Beardy's and Okemasis' Cree Nation
- People: Willow Cree
- Treaty: Treaty 6
- Headquarters: Duck Lake
- Province: Saskatchewan

Land
- Main reserve: Beardy's & Okemasis' 96 & 97
- Reserves: 96 & 97A; 96 & 97B; 96 & 97C; Willow Cree;
- Land area: 203.46 km^{2} (78.56 sq mi)

Population (2019)
- On reserve: 1354
- Off reserve: 2184
- Total population: 3538

Government
- Chief: Edwin Ananas
- Council: Jeremy Seeseequasis, Sheryl Okemaysim, Delano Mike, Warren Seesequais, Marie Neubuhr, Kurt Seesequasis

Tribal Council
- Independent.

Website
- bofn9697.com

= Beardy's and Okemasis' Cree Nation =

Indigenous Canadian peoples

Beardy's and Okemasis' Cree Nation is a Cree First Nations band government in Saskatchewan, Canada. Their reserves include:

- Beardy's & Okemasis' 96 & 97
- Beardy's & Okemasis' 96 & 97A
- Beardy's & Okemasis' 96 & 97B
- Beardy's & Okemasis' 96 & 97C

==History & Etymology==

The nation is named for Willow Cree Chiefs Beardy (kâmiyescawesit (Kah-mis-cho-wey-sit), "one who has a little beard") and Okemasis (okimâsis, "little chief", diminutive of okimâw). Together, they led two-thirds of the Willow Cree band and settled west of Duck Lake prior to the signing of Treaty 6 in 1876. With adjoining reserves, the two bands have since merged into a single First Nation. The Cree name for this combined reserve is ᓃᐱᓰᐦᑯᐹᐏᔨᓃᓈᕽ nîpisîhkopâwiyinînâhk, "among the Willow Cree".

The remaining Willow Cree today form the One Arrow First Nation.

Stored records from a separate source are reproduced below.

/-- 43_read_modify_write.md R80 to R85: ASL, LSR, ROL, ROR, INC and DEC have exactly these rows, and every row runs as its
rule says. The rows outside 30_encoding.md R43 are the
spec's general knowledge (log 9) and the texts rest on its decisions (log 10); what "runs" means is `RowRuns`. -/
def Obligations.ReadModifyWriteRowsRun : Prop :=
  rowsOf .asl = [(0x06#8, .zeroPage), (0x0A#8, .accumulator), (0x0E#8, .absolute), (0x16#8, .zeroPageX), (0x1E#8, .absoluteX)] ∧
  rowsOf .lsr = [(0x46#8, .zeroPage), (0x4A#8, .accumulator), (0x4E#8, .absolute), (0x56#8, .zeroPageX), (0x5E#8, .absoluteX)] ∧
  rowsOf .rol = [(0x26#8, .zeroPage), (0x2A#8, .accumulator), (0x2E#8, .absolute), (0x36#8, .zeroPageX), (0x3E#8, .absoluteX)] ∧
  rowsOf .ror = [(0x66#8, .zeroPage), (0x6A#8, .accumulator), (0x6E#8, .absolute), (0x76#8, .zeroPageX), (0x7E#8, .absoluteX)] ∧
  rowsOf .inc = [(0xE6#8, .zeroPage), (0xEE#8, .absolute), (0xF6#8, .zeroPageX), (0xFE#8, .absoluteX)] ∧
  rowsOf .dec = [(0xC6#8, .zeroPage), (0xCE#8, .absolute), (0xD6#8, .zeroPageX), (0xDE#8, .absoluteX)] ∧
  ∀ b l h : Byte,
    RowRuns (.aslZeroPage b) 0x06#8 .asl .zeroPage [b] "ASL" (" $" ++ hex2 b) ∧
    RowRuns .aslAccumulator 0x0A#8 .asl .accumulator [] "ASL" " A" ∧
    RowRuns (.aslAbsolute l h) 0x0E#8 .asl .absolute [l, h] "ASL" (" $" ++ hex2 h ++ hex2 l) ∧
    RowRuns (.aslZeroPageX b) 0x16#8 .asl .zeroPageX [b] "ASL" (" $" ++ hex2 b ++ ", X") ∧
    RowRuns (.aslAbsoluteX l h) 0x1E#8 .asl .absoluteX [l, h] "ASL" (" $" ++ hex2 h ++ hex2 l ++ ", X") ∧
    RowRuns (.lsrZeroPage b) 0x46#8 .lsr .zeroPage [b] "LSR" (" $" ++ hex2 b) ∧
    RowRuns .lsrAccumulator 0x4A#8 .lsr .accumulator [] "LSR" " A" ∧
    RowRuns (.lsrAbsolute l h) 0x4E#8 .lsr .absolute [l, h] "LSR" (" $" ++ hex2 h ++ hex2 l) ∧
    RowRuns (.lsrZeroPageX b) 0x56#8 .lsr .zeroPageX [b] "LSR" (" $" ++ hex2 b ++ ", X") ∧
    RowRuns (.lsrAbsoluteX l h) 0x5E#8 .lsr .absoluteX [l, h] "LSR" (" $" ++ hex2 h ++ hex2 l ++ ", X") ∧
    RowRuns (.rolZeroPage b) 0x26#8 .rol .zeroPage [b] "ROL" (" $" ++ hex2 b) ∧
    RowRuns .rolAccumulator 0x2A#8 .rol .accumulator [] "ROL" " A" ∧
    RowRuns (.rolAbsolute l h) 0x2E#8 .rol .absolute [l, h] "ROL" (" $" ++ hex2 h ++ hex2 l) ∧
    RowRuns (.rolZeroPageX b) 0x36#8 .rol .zeroPageX [b] "ROL" (" $" ++ hex2 b ++ ", X") ∧
    RowRuns (.rolAbsoluteX l h) 0x3E#8 .rol .absoluteX [l, h] "ROL" (" $" ++ hex2 h ++ hex2 l ++ ", X") ∧
    RowRuns (.rorZeroPage b) 0x66#8 .ror .zeroPage [b] "ROR" (" $" ++ hex2 b) ∧
    RowRuns .rorAccumulator 0x6A#8 .ror .accumulator [] "ROR" " A" ∧
    RowRuns (.rorAbsolute l h) 0x6E#8 .ror .absolute [l, h] "ROR" (" $" ++ hex2 h ++ hex2 l) ∧
    RowRuns (.rorZeroPageX b) 0x76#8 .ror .zeroPageX [b] "ROR" (" $" ++ hex2 b ++ ", X") ∧
    RowRuns (.rorAbsoluteX l h) 0x7E#8 .ror .absoluteX [l, h] "ROR" (" $" ++ hex2 h ++ hex2 l ++ ", X") ∧
    RowRuns (.incZeroPage b) 0xE6#8 .inc .zeroPage [b] "INC" (" $" ++ hex2 b) ∧
    RowRuns (.incAbsolute l h) 0xEE#8 .inc .absolute [l, h] "INC" (" $" ++ hex2 h ++ hex2 l) ∧
    RowRuns (.incZeroPageX b) 0xF6#8 .inc .zeroPageX [b] "INC" (" $" ++ hex2 b ++ ", X") ∧
    RowRuns (.incAbsoluteX l h) 0xFE#8 .inc .absoluteX [l, h] "INC" (" $" ++ hex2 h ++ hex2 l ++ ", X") ∧
    RowRuns (.decZeroPage b) 0xC6#8 .dec .zeroPage [b] "DEC" (" $" ++ hex2 b) ∧
    RowRuns (.decAbsolute l h) 0xCE#8 .dec .absolute [l, h] "DEC" (" $" ++ hex2 h ++ hex2 l) ∧
    RowRuns (.decZeroPageX b) 0xD6#8 .dec .zeroPageX [b] "DEC" (" $" ++ hex2 b ++ ", X") ∧
    RowRuns (.decAbsoluteX l h) 0xDE#8 .dec .absoluteX [l, h] "DEC" (" $" ++ hex2 h ++ hex2 l ++ ", X")
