-- ==== Sys2Proof/Laws/State.lean ====
section
/-! SUPPORT. One lemma per field for each update of State, and the fields of the reset state. -/

namespace Sys2Proof.Machine

@[simp] theorem State.deliver_buf (s : State) (r : Result) : (s.deliver r).buf = s.buf := rfl
@[simp] theorem State.deliver_off (s : State) (r : Result) : (s.deliver r).off = s.off + r.length := rfl
@[simp] theorem State.deliver_lines (s : State) (r : Result) : (s.deliver r).lines = s.lines ++ [r.text ++ "\n"] := rfl
@[simp] theorem State.deliver_result (s : State) (r : Result) : (s.deliver r).result = some r := rfl

@[simp] theorem State.placeBytes_buf (s : State) (bs : List Byte) : (s.placeBytes bs).buf = s.buf.putAll s.off bs := rfl
@[simp] theorem State.placeBytes_off (s : State) (bs : List Byte) : (s.placeBytes bs).off = s.off := rfl
@[simp] theorem State.placeBytes_lines (s : State) (bs : List Byte) : (s.placeBytes bs).lines = s.lines := rfl
@[simp] theorem State.placeBytes_result (s : State) (bs : List Byte) : (s.placeBytes bs).result = s.result := rfl

@[simp] theorem State.reset_buf : State.reset.buf = Memory.empty := rfl
@[simp] theorem State.reset_off : State.reset.off = 0 := rfl
@[simp] theorem State.reset_lines : State.reset.lines = [] := rfl
@[simp] theorem State.reset_result : State.reset.result = none := rfl

end Sys2Proof.Machine
end

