/-- What a call hands to the host as its next record and cursor depends on the cursor and the result alone. -/
theorem nextState?_conclude (r : Result) {s t : State} (hoff : s.off = t.off) :
    (nextState? (conclude r s)).map State.result = (nextState? (conclude r t)).map State.result ∧
    (nextState? (conclude r s)).map State.off = (nextState? (conclude r t)).map State.off := by
  cases r <;> simp [conclude, nextState?, hoff]

/-- Settles O36. The step delivered its result and wrote nothing; the next call is the same call in both states. -/
theorem outcomeChangesNothing : Obligations.OutcomeChangesNothing := by
  intro s t u hstep hbuf hoff
  have hframe : t.buf = s.buf := by rw [eq_deliver_of_step_eq_next hstep, State.deliver_buf]
  refine ⟨hframe, fun a => by rw [hframe], ?_⟩
  rw [step_eq_conclude_decodeCall, step_eq_conclude_decodeCall, hbuf, hoff]
  exact nextState?_conclude _ hoff

/-- A meaning that goes on delivers a result of 1 to 3 bytes that ends inside the buffer. -/
theorem exec_eq_next {i : Instr} {s t : State} (h : exec i s = .next t) :
    ∃ r : Result, t = s.deliver r ∧ 1 ≤ r.length ∧ r.length ≤ 3 ∧ s.off + r.length ≤ s.buf.len := by
  rw [← instrOf_encode i, exec_instrOf] at h
  split at h
  next e _ =>
    obtain ⟨hv, rfl⟩ := definedCall_next h
    have hcount := opCount_le e.mode
    exact ⟨_, rfl, by rw [definedResult_length_eq _ _ _ _ hv]; omega⟩
  next =>
    obtain ⟨hv, rfl⟩ := undefinedCall_next h
    exact ⟨_, rfl, Nat.le_refl 1, Nat.le_add_left 1 2, hv⟩

/-- Settles O40. Whatever the instruction, its meaning ends in one `deliver`. -/
theorem instructionFrame : Obligations.InstructionFrame := by
  intro i s t h
  obtain ⟨r, rfl, hpos, hle, hend⟩ := exec_eq_next h
  exact ⟨rfl, fun _ => rfl, ⟨_, rfl⟩, Nat.lt_add_of_pos_right hpos, Nat.add_le_add_left hle _, hend⟩

end Sys2Proof.Machine

/-! Every row of the opcode table runs as its rule says (41_load_store.md to 48_undefined.md). A defined row follows from its
table entry and the text of its mode, an undefined one from its gap in the table. -/

namespace Sys2Proof.Machine

/-- A defined row runs as its rule says: `hT` is its table entry, `hi` its instruction, `hname` its mnemonic's letters and
`htail` what its mode prints. -/
theorem rowRuns_of_tailText {i : Instr} {op : Byte} {m : Mnemonic} {mode : AddressingMode} {ops : List Byte}
    {name tail : String} (hT : TABLE op = some { mnemonic := m, mode := mode })
    (hi : instrOf op (ops.getD 0 0) (ops.getD 1 0) = i) (hname : m.text = name) (htail : TailText mode ops tail) :
    RowRuns i op m mode ops name tail := by
  have hlen := htail.length_eq
  have htake : [ops.getD 0 0, ops.getD 1 0].take (opCount mode) = ops := by
    rw [take_getD_eq_take (opCount_le mode) hlen.ge, ← hlen, List.take_length]
  refine rowRuns_of_table hT hlen ?_ hi (fun s => ?_) hname htail.textTail_eq
  · rw [← hi, encode_instrOf, neededBy_of_table hT, htake]
  · rw [← hi, exec_instrOf, hT]
    exact congrArg (definedCall op m mode · s) htake

/-- An undefined value runs as 48_undefined.md R121 says: `hT` is its gap in the table and `hi` its instruction. -/
theorem undefinedRuns_of_gap {i : Instr} {op : Byte} (hT : TABLE op = none) (hi : instrOf op 0 0 = i) : UndefinedRuns i op := by
  refine undefinedRuns_of_table hT ?_ hi fun s => ?_
  · rw [← hi, encode_instrOf, neededBy_of_undefined hT, List.take_zero]
  · rw [← hi, exec_instrOf, hT]

/-- Settles O14. The mnemonics' rows are read off the table; each row then runs by `rowRuns_of_tailText`, where the text is the
`TailText` constructor of its mode. -/
theorem loadAndStoreRowsRun : Obligations.LoadAndStoreRowsRun := by
  refine ⟨by decide, by decide, by decide, by decide, by decide, by decide, fun b l h => ?_⟩
  with_reducible and_intros
  all_goals exact rowRuns_of_tailText rfl rfl rfl (by constructor)

/-- Settles O15, row by row as `loadAndStoreRowsRun`. -/
theorem aluRowsRun : Obligations.AluRowsRun := by
  refine ⟨by decide, by decide, by decide, by decide, by decide, by decide, by decide, by decide, by decide, fun b l h => ?_⟩
  with_reducible and_intros
  all_goals exact rowRuns_of_tailText rfl rfl rfl (by constructor)

/-- Settles O16, row by row as `loadAndStoreRowsRun`; four rows have the Accumulator text. -/
theorem readModifyWriteRowsRun : Obligations.ReadModifyWriteRowsRun := by
  refine ⟨by decide, by decide, by decide, by decide, by decide, by decide, fun b l h => ?_⟩
  with_reducible and_intros
  all_goals exact rowRuns_of_tailText rfl rfl rfl (by constructor)

/-- Settles O17. Every row is Implicit and prints its mnemonic alone. -/
theorem registerRowsRun : Obligations.RegisterRowsRun := by
  refine ⟨by decide, by decide, by decide, by decide, by decide, by decide, by decide, by decide, by decide, by decide, ?_⟩
  with_reducible and_intros
  all_goals exact rowRuns_of_tailText rfl rfl rfl .implicit

/-- Settles O18. Every row is Implicit and prints its mnemonic alone. -/
theorem stackRowsRun : Obligations.StackRowsRun := by
  refine ⟨by decide, by decide, by decide, by decide, ?_⟩
  with_reducible and_intros
  all_goals exact rowRuns_of_tailText rfl rfl rfl .implicit

/-- Settles O19, row by row as `loadAndStoreRowsRun`; BRK is a one-byte Implicit row. -/
theorem jumpAndBreakRowsRun : Obligations.JumpAndBreakRowsRun := by
  refine ⟨by decide, by decide, by decide, by decide, by decide, fun l h => ?_⟩
  with_reducible and_intros
  all_goals exact rowRuns_of_tailText rfl rfl rfl (by constructor)

/-- Settles O20. Every row is Relative and prints its raw byte. -/
theorem branchRowsRun : Obligations.BranchRowsRun := by
  refine ⟨by decide, by decide, by decide, by decide, by decide, by decide, by decide, by decide, fun b => ?_⟩
  with_reducible and_intros
  all_goals exact rowRuns_of_tailText rfl rfl rfl (.relative b)

/-- Settles O21. Every row is Implicit and prints its mnemonic alone. -/
theorem flagAndNopRowsRun : Obligations.FlagAndNopRowsRun := by
  refine ⟨by decide, by decide, by decide, by decide, by decide, by decide, by decide, by decide, ?_⟩
  with_reducible and_intros
  all_goals exact rowRuns_of_tailText rfl rfl rfl .implicit

/-- Settles O22. Each of the 105 values is a gap of the table. -/
theorem undefinedValuesRun : Obligations.UndefinedValuesRun := by
  unfold Obligations.UndefinedValuesRun
  with_reducible and_intros
  all_goals exact undefinedRuns_of_gap rfl rfl

/-- Settles O1, by counting in the table. -/
theorem opcodeTableCounts : Obligations.OpcodeTableCounts :=
  ⟨rfl, rfl, by decide, by decide, by decide⟩

/-- Settles O3, by reading the gaps off the table in order. -/
theorem undefinedOpcodeList : Obligations.UndefinedOpcodeList := by
  unfold Obligations.UndefinedOpcodeList
  decide

end Sys2Proof.Machine

/-! The text of an `Ok` record determines the record (30_encoding.md R40, R53): its first three letters are the mnemonic, what
follows can be read back to a mode and its operand bytes, and the two together fix the row of the table. -/

namespace Sys2Proof.Machine

/-- A mode up to how it prints: a Relative operand prints as a zero-page one (40_decode_and_format.md R53, 30_encoding.md R41). -/
def printedMode : AddressingMode → AddressingMode
  | .relative => .zeroPage
  | mode => mode

/-- Reads the text after the mnemonic back to the printed mode and the operand bytes. No character at a digit's place is
looked at to tell the shapes apart. -/
def readTail : List Char → AddressingMode × List Byte
  | [_, 'A'] => (.accumulator, [])
  | [_, '#', '$', x, y] => (.immediate, [byteOfDigits x y])
  | [_, '$', x, y] => (.zeroPage, [byteOfDigits x y])
  | [_, '$', x, y, _, _, 'X'] => (.zeroPageX, [byteOfDigits x y])
  | [_, '$', x, y, _, _, 'Y'] => (.zeroPageY, [byteOfDigits x y])
  | [_, '$', x, y, z, w] => (.absolute, [byteOfDigits z w, byteOfDigits x y])
  | [_, '$', x, y, z, w, _, _, 'X'] => (.absoluteX, [byteOfDigits z w, byteOfDigits x y])
  | [_, '$', x, y, z, w, _, _, 'Y'] => (.absoluteY, [byteOfDigits z w, byteOfDigits x y])
  | [_, '(', '$', x, y, z, w, _] => (.indirect, [byteOfDigits z w, byteOfDigits x y])
  | [_, '(', '$', x, y, _, _, _, ')'] => (.indirectX, [byteOfDigits x y])
  | [_, '(', '$', x, y, _, _, _, 'Y'] => (.indirectY, [byteOfDigits x y])
  | _ => (.implicit, [])

/-- Reading back what a mode prints gives the printed mode and the operand bytes. -/
theorem readTail_tailText {mode : AddressingMode} {ops : List Byte} {tail : String} (h : TailText mode ops tail) :
    readTail tail.toList = (printedMode mode, ops) := by
  cases h <;> simp [readTail, printedMode, byteOfDigits_hexDigit]

theorem mem_rowsOf {op : Byte} {m : Mnemonic} {mode : AddressingMode} :
    (op, mode) ∈ rowsOf m ↔ TABLE op = some { mnemonic := m, mode := mode } := by
  have hall : op ∈ allOpcodes := List.mem_map.2 ⟨op.toNat, List.mem_range.2 op.isLt, by simp⟩
  simp only [rowsOf, List.mem_filterMap]
  constructor
  · rintro ⟨op', -, h⟩
    split at h
    next e hT =>
      split at h
      next hm =>
        obtain ⟨rfl, rfl⟩ : op' = op ∧ e.mode = mode := by simpa using h
        rw [hT, ← hm]
      next => cases h
    next => cases h
  · intro hT
    exact ⟨op, hall, by simp [hT]⟩

/-- The rows of one mnemonic print in different modes. -/
theorem nodup_printedMode_rowsOf (m : Mnemonic) : ((rowsOf m).map fun row => printedMode row.2).Nodup := by
  cases m <;> decide

/-- A mnemonic and the mode it prints in fix the row of the table. -/
theorem row_eq_of_printedMode_eq {m : Mnemonic} {op op' : Byte} {mode mode' : AddressingMode}
    (hT : TABLE op = some { mnemonic := m, mode := mode }) (hT' : TABLE op' = some { mnemonic := m, mode := mode' })
    (hmode : printedMode mode = printedMode mode') : op = op' ∧ mode = mode' :=
  Prod.mk.inj (List.inj_on_of_nodup_map (nodup_printedMode_rowsOf m) (mem_rowsOf.2 hT) (mem_rowsOf.2 hT') hmode)

theorem mnemonic_text_length (m : Mnemonic) : m.text.toList.length = 3 := by
  cases m <;> rfl

/-- Reading the letters of a mnemonic back, as the place of its three codes in the list of all mnemonics' codes. -/
theorem idxOf_mnemonicBits (m : Mnemonic) :
    ((List.range 57).map fun k => mnemonicBits (Mnemonic.ofNat k)).idxOf (mnemonicBits m) = m.ctorIdx := by
  cases m <;> decide

/-- No two mnemonics have the same letters' codes. -/
theorem mnemonicBits_injective : Function.Injective mnemonicBits := by
  intro m m' h
  have hidx : m.ctorIdx = m'.ctorIdx := by rw [← idxOf_mnemonicBits, h, idxOf_mnemonicBits]
  rw [← Mnemonic.ofNat_ctorIdx m, hidx, Mnemonic.ofNat_ctorIdx]

theorem mnemonic_text_injective : Function.Injective Mnemonic.text := by
  intro m m' h
  refine mnemonicBits_injective ?_
  rw [mnemonicBits, h, mnemonicBits]

/-- Settles O10. The letters give the mnemonic and the rest of the text the printed mode and the operand bytes
(`readTail_tailText`), which fix the row and with it the other fields. -/
theorem okTextDeterminesRecord : Obligations.OkTextDeterminesRecord := by
  intro d e hd he htext
  obtain ⟨hTd, hneedd, hopsd, hlend⟩ := okWf_iff.1 hd
  obtain ⟨hTe, hneede, hopse, hlene⟩ := okWf_iff.1 he
  have hchars := congrArg String.toList htext
  rw [text_ok, text_ok, String.toList_append, String.toList_append] at hchars
  obtain ⟨hname, htail⟩ := List.append_inj hchars (by rw [mnemonic_text_length, mnemonic_text_length])
  have hm : d.mnemonic = e.mnemonic := mnemonic_text_injective (String.toList_inj.1 hname)
  have hread := congrArg readTail htail
  rw [readTail_tailText (tailText_textTail (hopsd.trans hneedd)), readTail_tailText (tailText_textTail (hopse.trans hneede)),
    Prod.mk.injEq] at hread
  obtain ⟨hprinted, hops⟩ := hread
  obtain ⟨hop, hmode⟩ := row_eq_of_printedMode_eq hTd (hm ▸ hTe) hprinted
  cases d
  cases e
  simp_all
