-- ==== Sys2Proof/Syntax.lean ====
section
/-!
DEFINITION. The requests of PFC-SEQ: one constructor per row of opcode_table.json (30_encoding.md R74), with the operand
fields of the request word that its row gives it (R71). The data list D of a request is not part of the word: it lies
on the data port (20_memory.md R52), State.dataIn.
-/

namespace Sys2Proof

/-- The 17 requests (R74). -/
inductive Instr where
  /-- INIT_CONFIG (R101); board = W[15:8]. -/
  | initConfig (board : Byte)
  /-- PROG_PULSE (R102). -/
  | progPulse
  /-- READ_ID (R103). -/
  | readId
  /-- READ_STATUS (R104). -/
  | readStatus
  /-- POLL_BUSY (R105). -/
  | pollBusy
  /-- ENTER_ISC (R131). -/
  | enterIsc
  /-- EXIT_ISC (R132). -/
  | exitIsc
  /-- BURST_BEGIN (R150). -/
  | burstBegin
  /-- BURST_DATA (R151); n = W[63:32]. -/
  | burstData (n : U32)
  /-- BURST_END (R153). -/
  | burstEnd
  /-- SESSION_OPEN (R170). -/
  | sessionOpen
  /-- SESSION_CLOSE (R172). -/
  | sessionClose
  /-- SESSION_ABORT (R173). -/
  | sessionAbort
  /-- PROGRAM_DEVICE (R174); n = W[63:32]. -/
  | programDevice (n : U32)
  /-- FRAME_TX (R202); n = W[63:32]. -/
  | frameTx (n : U32)
  /-- FRAME_RX (R203); maxSize = W[63:32]. -/
  | frameRx (maxSize : U32)
  /-- CKSUM (R201); seed = W[15:8], n = W[63:32]. -/
  | cksum (seed : Byte) (n : U32)
  deriving DecidableEq, Repr

/-- How many bytes the request's data list must hold: N for the four requests that take data, none for the others
(R77, R78). -/
def Instr.dataLength : Instr → Nat
  | .initConfig _ => 0
  | .progPulse => 0
  | .readId => 0
  | .readStatus => 0
  | .pollBusy => 0
  | .enterIsc => 0
  | .exitIsc => 0
  | .burstBegin => 0
  | .burstData n => n.toNat
  | .burstEnd => 0
  | .sessionOpen => 0
  | .sessionClose => 0
  | .sessionAbort => 0
  | .programDevice n => n.toNat
  | .frameTx n => n.toNat
  | .frameRx _ => 0
  | .cksum _ n => n.toNat

end Sys2Proof
end

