-- ==== Sys2Proof/Machine/Flags.lean ====
section
/-!
DEFINITION. FLAGS (10_state.md R30, R31): its word, and the three places it is written. No request writes it directly,
and only a reset clears SEQERR and STRAY.
-/

namespace Sys2Proof.Machine

/-- FLAGS as a word: bit 0 SEQERR, 1 STRAY, 2 BUSY, 3 INIT (the mirror of S.INIT), 7:4 read as 0 (R30). -/
def flagsWord (s : State) : Byte :=
  0#4 ++ BitVec.ofBool s.init ++ BitVec.ofBool s.flags.busy ++ BitVec.ofBool s.flags.stray
    ++ BitVec.ofBool s.flags.seqErr

/-- FLAGS.SEQERR <- 1 (60_exceptions.md R233). -/
def setSeqErr (s : State) : State := { s with flags := { s.flags with seqErr := true } }

/-- FLAGS.STRAY <- 1 (42_burst_write.md R152). -/
def setStray (s : State) : State := { s with flags := { s.flags with stray := true } }

/-- FLAGS.BUSY <- b (R31). -/
def setBusy (b : Bool) (s : State) : State := { s with flags := { s.flags with busy := b } }

end Sys2Proof.Machine
end

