-- ==== Sys2Proof/Tests/Slice0.lean ====
section
/-!
SUPPORT. The model's own tests: decoding of words written out from 30_encoding.md, ill-formed data that the checks refuse,
one step of each request against the vectors of 95_test_vectors.md, and for every statement with hypotheses a concrete
state and operands that meet them.
-/

namespace Sys2Proof.Tests

open Sys2Proof Sys2Proof.Machine

/-! ## Decoding (R74, R79) -/

/-- The words of R79: initialisation, reads, configuration mode. -/
theorem test_decode_spi :
    decode 0x0000000000000001 = .ok (.initConfig 0x00) ∧ decode 0x0000000000000002 = .ok .progPulse ∧
    decode 0x0000000000000010 = .ok .readId ∧ decode 0x0000000000000011 = .ok .readStatus ∧
    decode 0x0000000000000012 = .ok .pollBusy ∧ decode 0x0000000000000020 = .ok .enterIsc ∧
    decode 0x0000000000000021 = .ok .exitIsc :=
  ⟨rfl, rfl, rfl, rfl, rfl, rfl, rfl⟩

/-- The words of R79: bursts and sessions. -/
theorem test_decode_sessions :
    decode 0x0000000000000030 = .ok .burstBegin ∧ decode 0x0000000300000031 = .ok (.burstData 3) ∧
    decode 0x0000000000000032 = .ok .burstEnd ∧ decode 0x0000000000000040 = .ok .sessionOpen ∧
    decode 0x0000000000000041 = .ok .sessionClose ∧ decode 0x0000000000000042 = .ok .sessionAbort ∧
    decode 0x0000000200000043 = .ok (.programDevice 2) :=
  ⟨rfl, rfl, rfl, rfl, rfl, rfl, rfl⟩

/-- The words of R79: the framer. -/
theorem test_decode_framer :
    decode 0x0000000300000050 = .ok (.frameTx 3) ∧ decode 0x0000004000000051 = .ok (.frameRx 64) ∧
    decode 0x0000000200001052 = .ok (.cksum 0x10 2) :=
  ⟨rfl, rfl, rfl⟩

/-- Operand fields at their ends, and the vector AD-6. -/
theorem test_decode_operands :
    decode 0x0000000000000701 = .ok (.initConfig 0x07) ∧ decode 0xFFFFFFFF00000031 = .ok (.burstData 0xFFFFFFFF) ∧
    decode 0x800000010000FE52 = .ok (.cksum 0xFE 0x80000001) :=
  ⟨rfl, rfl, rfl⟩

/-- The vectors AD-1, AD-4, AD-7, AD-11, AD-12: each reason of E_ILLEGAL. -/
theorem test_decode_illegal :
    decode 0x0000000000000000 = .error .unassignedOp ∧ decode 0x0000000000010010 = .error .rsvdNotZero ∧
    decode 0x0000000100000001 = .error .nNotZero ∧ decode 0x0000000000000110 = .error .a8NotZero ∧
    decode 0x0000000100000010 = .error .nNotZero :=
  ⟨rfl, rfl, rfl, rfl, rfl⟩

/-- The encoder gives the words of R79 back. -/
theorem test_encode :
    encode (.cksum 0x10 2) = 0x0000000200001052 ∧ encode (.frameRx 64) = 0x0000004000000051 ∧
    encode (.programDevice 2) = 0x0000000200000043 ∧ encode .sessionAbort = 0x0000000000000042 := by
  decide

/-- An opcode-table word whose operand bits are left out decodes with the operand 0. -/
theorem test_decodeTableWord :
    decodeTableWord 32 0x31 = some (.burstData 0) ∧ decodeTableWord 32 0x1052 = some (.cksum 0x10 0) ∧
    decodeTableWord 32 0x33 = none := by
  decide

/-! ## Ill-formed data, one term a check (R7, R6, R77) -/

def ri : Params := Params.reference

The Willow Cree are a sub-group of the Plains Cree tribe located today in the geographic regions of the Saskatchewan parklands, situated on the southern edge of the Boreal Forest and northern edge of the Great Plains, also situated between the North Saskatchewan and South Saskatchewan Rivers.